Maintaining that culture
I always focus a lot on culture in startups and how they maintain this culture as they scale. I truly believe, as many do, that culture is one of the main competitive advantages a startup has – imbuing employees with a true sense of purpose, leading employees to work beyond just a paycheck and often determining the quality of work produced by the team (this can be good or bad – Mama Money are quite unique in that their team was extremely diverse from the get go, having employees from Zimbabwe, Nigeria, Kenya and Ghana to go with their South Africa counterparts. Matt explains that one of his and Raphael’s major focusses as founders is keeping this culture consistent as they grow: “In the beginning there is the natural culture, and people are drawn to you who share your mission and want to be a part of it. But as you scale it gets more difficult to maintain this culture. I’m not having one on one conversations any more with each person in the team on a daily basis for example. We do various things to maintain the culture though. Things like having a cooked lunch together as a team every day.
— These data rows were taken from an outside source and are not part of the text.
-- ==== Sys2Proof/Certificates/Slice0/Obligations.lean ====
section
/-! DEFINITION. The statements for the provers, from the numbered rules of the spec. -/

open Sys2Proof Sys2Proof.Machine

/-- After reset the event catalog, the command catalog, every registry slot and the default handler are empty; DECODE of
any byte answers UnrecognizedByte, SET_HANDLER of any name UnknownEvent, ENCODE_SEND of any name UnknownCommand, and
nothing else changes. The spec marks this, in whole or in part, as derived from other rules: "With the reset state,
DECODE of any byte answers `UnrecognizedByte`, SET_HANDLER of any name answers `UnknownEvent` and ENCODE_SEND of any
name answers `UnknownCommand`" A part of it is a decision of the spec, 92_eei_decisions D7 (assumption log 5). (R26) -/
def Obligations.ResetLeavesEveryTableEmpty : Prop :=
  State.reset.ev = [] ∧ State.reset.evCount = 0 ∧ State.reset.cmd = [] ∧ State.reset.cmdCount = 0 ∧
  (∀ n, hregRead State.reset.hreg n = none) ∧ State.reset.defH = none ∧
  (∀ b, exec (.decode b) State.reset =
    .next { State.reset with trace := State.reset.trace ++ [.rsp [0xB#4 ++ (3#4 ++ (0#16 ++ b))]] }) ∧
  (∀ n t, exec (.setHandler n t) State.reset =
    .next { State.reset with trace := State.reset.trace ++ [.rsp [0x9#4 ++ (4#4 ++ (0#16 ++ n))]] }) ∧
  (∀ n args, exec (.encodeSend n args) State.reset =
    .next { State.reset with trace := State.reset.trace ++ [.rsp [0xC#4 ++ (5#4 ++ (0#16 ++ n))]] })

/-- A reset event puts both catalogs, the registry and the default handler to their reset values and emits nothing; that
it waits its turn among the pending inputs and keeps the capacities, the later inputs and the outputs so far is the
model's choice (assumption log 2, DESIGN CHOICE). No instruction clears a default handler that is set. Loading two
empty catalogs, the one example that R163 gives, reaches the rest of the reset state; the last clause is about those
two loads only. A part of it is a decision of the spec, 92_eei_decisions D7 (assumption log 5). (R163) -/
def Obligations.ResetEventEmptiesState : Prop :=
  (∀ s rest, s.pending = .rst :: rest →
    step s = .next { s with ev := [], cmd := [], hreg := [], defH := none, pending := rest }) ∧
  (∀ i s t, exec i s = .next t → s.defH ≠ none → t.defH ≠ none) ∧
  (∀ s, ∃ t u, exec (.loadEvents []) s = .next t ∧ exec (.loadCommands []) t = .next u ∧
    u.ev = State.reset.ev ∧ u.cmd = State.reset.cmd ∧ u.hreg = State.reset.hreg ∧ u.defH = s.defH)

/-- Where the oldest pending input decodes to an instruction, step takes that input and is exec of the instruction; that
inputs stand in a pending list is the model's choice (assumption log 2). With nothing pending a step answers the same
state: this clause is the model's reading (assumption log 2, DEDUCED) of the spec's sentence "the block is idle
between requests and keeps all state". (R6, R37, R161) -/
def Obligations.StepRunsDecodedInstruction : Prop :=
  (∀ s input rest i, s.pending = input :: rest → decodeInput s.cfg input = .instr i →
    step s = exec i { s with pending := rest }) ∧
  (∀ s, s.pending = [] → step s = .next s)

/-- Where the decoder refuses a frame with a cause, the step takes the frame and answers one word: the echoed OP (0 for an
empty frame), status 15 and the number of the cause; nothing else changes. (30_encoding.md section 4, 30_encoding.md
section 5, 60_exceptions.md section 1) -/
def Obligations.IllegalFrameAnsweredOnly : Prop :=
  ∀ s ws rest c, s.pending = .frame ws :: rest → decodeFrame s.cfg ws = .error c →
    step s = .next { s with
      pending := rest
      trace := s.trace ++ [.rsp [
        (match ws with
          | [] => 0#4
          | h :: _ => h.extractLsb' 28 4) ++
        (15#4 ++ (0#16 ++ (match c with
          | .reservedOpcode => 1#8
          | .reservedBit => 2#8
          | .overCapacity => 3#8
          | .reservedTransform => 4#8
          | .repeatedName => 5#8
          | .frameLength => 6#8)))]] }

/-- For a frame with OP 8: a reserved header bit gives cause 2, else a wrong length cause 6, else a count above N_CMD
cause 3, else a reserved bit of an entry cause 2, else a reserved transform selector cause 4, else a repeated name
cause 5, else the frame is the load of its entries. (R61, R56, R70) -/
def Obligations.LoadCommandsFrameChecksInOrder : Prop :=
  ∀ (cfg : Params) (h : Word) (rest : List Word), h.extractLsb' 28 4 = 8#4 →
    if h.extractLsb' 24 4 ≠ 0#4 ∨ h.extractLsb' 0 16 ≠ 0#16 then decodeFrame cfg (h :: rest) = .error .reservedBit
    else if rest.length ≠ (h.extractLsb' 16 8).toNat then decodeFrame cfg (h :: rest) = .error .frameLength
    else if cfg.nCmd.toNat < rest.length then decodeFrame cfg (h :: rest) = .error .overCapacity
    else if ∃ w ∈ rest, w.extractLsb' 16 4 ≠ 0#4 then decodeFrame cfg (h :: rest) = .error .reservedBit
    else if ∃ w ∈ rest, 3 ≤ (w.extractLsb' 20 4).toNat then decodeFrame cfg (h :: rest) = .error .reservedTransform
    else if ¬(rest.map fun w => w.extractLsb' 24 8).Nodup then decodeFrame cfg (h :: rest) = .error .repeatedName
    else ∃ cs : List CommandSpec, decodeFrame cfg (h :: rest) = .ok (.loadCommands cs) ∧
      cs.map CommandSpec.name = rest.map (fun w => w.extractLsb' 24 8) ∧
      cs.map CommandSpec.mask = rest.map (fun w => w.extractLsb' 0 16) ∧
      cs.map (fun c => (match c.xf with
        | .identity => 0#4
        | .services => 1#4
        | .rgb => 2#4)) = rest.map (fun w => w.extractLsb' 20 4)

/-- An empty frame is refused with cause 6, and a frame whose OP is 0 with cause 1 whatever else it holds. A part of it is
a decision of the spec, 92_eei_decisions D12 (assumption log 5). (R62) -/
def Obligations.EmptyOrReservedOpcodeRefused : Prop :=
  (∀ cfg : Params, decodeFrame cfg [] = .error .frameLength) ∧
  (∀ (cfg : Params) (h : Word) (rest : List Word), h.extractLsb' 28 4 = 0#4 →
    decodeFrame cfg (h :: rest) = .error .reservedOpcode) ∧
  (∀ c : BitVec 4, c ≠ 0 → ∃ op, opcodeOf c = some op)

/-- For every instruction that is well formed for the capacities, with every operand at every value, decoding its frame or
wire byte gives the instruction. (R51, R53, R54, R55, R56, R57, R58, R59, R61) -/
def Obligations.DecodeOfEncodeIsInstruction : Prop :=
  ∀ (cfg : Params) (i : Instr), i.wellFormed cfg = true → decodeInput cfg (encode i) = .instr i

/-- If the frame decoder accepts a frame as an instruction, the instruction is well formed for the capacities and the
frame is exactly its encoding: no bit of an accepted frame is ignored. (R61, R63, R60) -/
def Obligations.AcceptedFrameIsEncoding : Prop :=
  ∀ (cfg : Params) (ws : List Word) (i : Instr), decodeFrame cfg ws = .ok i →
    encode i = .frame ws ∧ i.wellFormed cfg = true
We sit down with people we don’t directly interact with much to break down the barriers between the work areas and really get to know each other. We also have a coach that comes in every day to assist with the cultural differences in the team. We have employees from many different backgrounds, so getting the team to gel is a challenge but something we enjoy working on. Then of course our super-agent model of empowerment really sets the tone for how we do things. People who join our team definitely do resonate with our mission and we look for that in the hiring process.” Their stated mission of bettering the lives of migrants’ families is not a tag line created by an ad agency to connect with a target market, it’s what kept Matt and Raphael going for the 2 years when they had no income and no product and as such it is core the company philosophy. I’m sure every employee feeds off this energy on a daily basis.
Mama Money have an amazing story, one that illustrates the difficulties of starting a company – even if your mission is a noble one. In December 2017 alone, the team doubled their transaction numbers and the incredible growth continued into January. Any lingering doubt about the validity of what they were doing was completely removed at that point. Now in the final stages of raising their first major funding round, there is no slowing down the Mama Money team as they look to further their mission. Matt’s personal journey was rounded off in poetic style recently when he got married to the very lady he was visiting in Rome when Raphael met up with him to talk about the initial Mama Money idea. And who was the Rabbi who married them? None other than Raphael himself.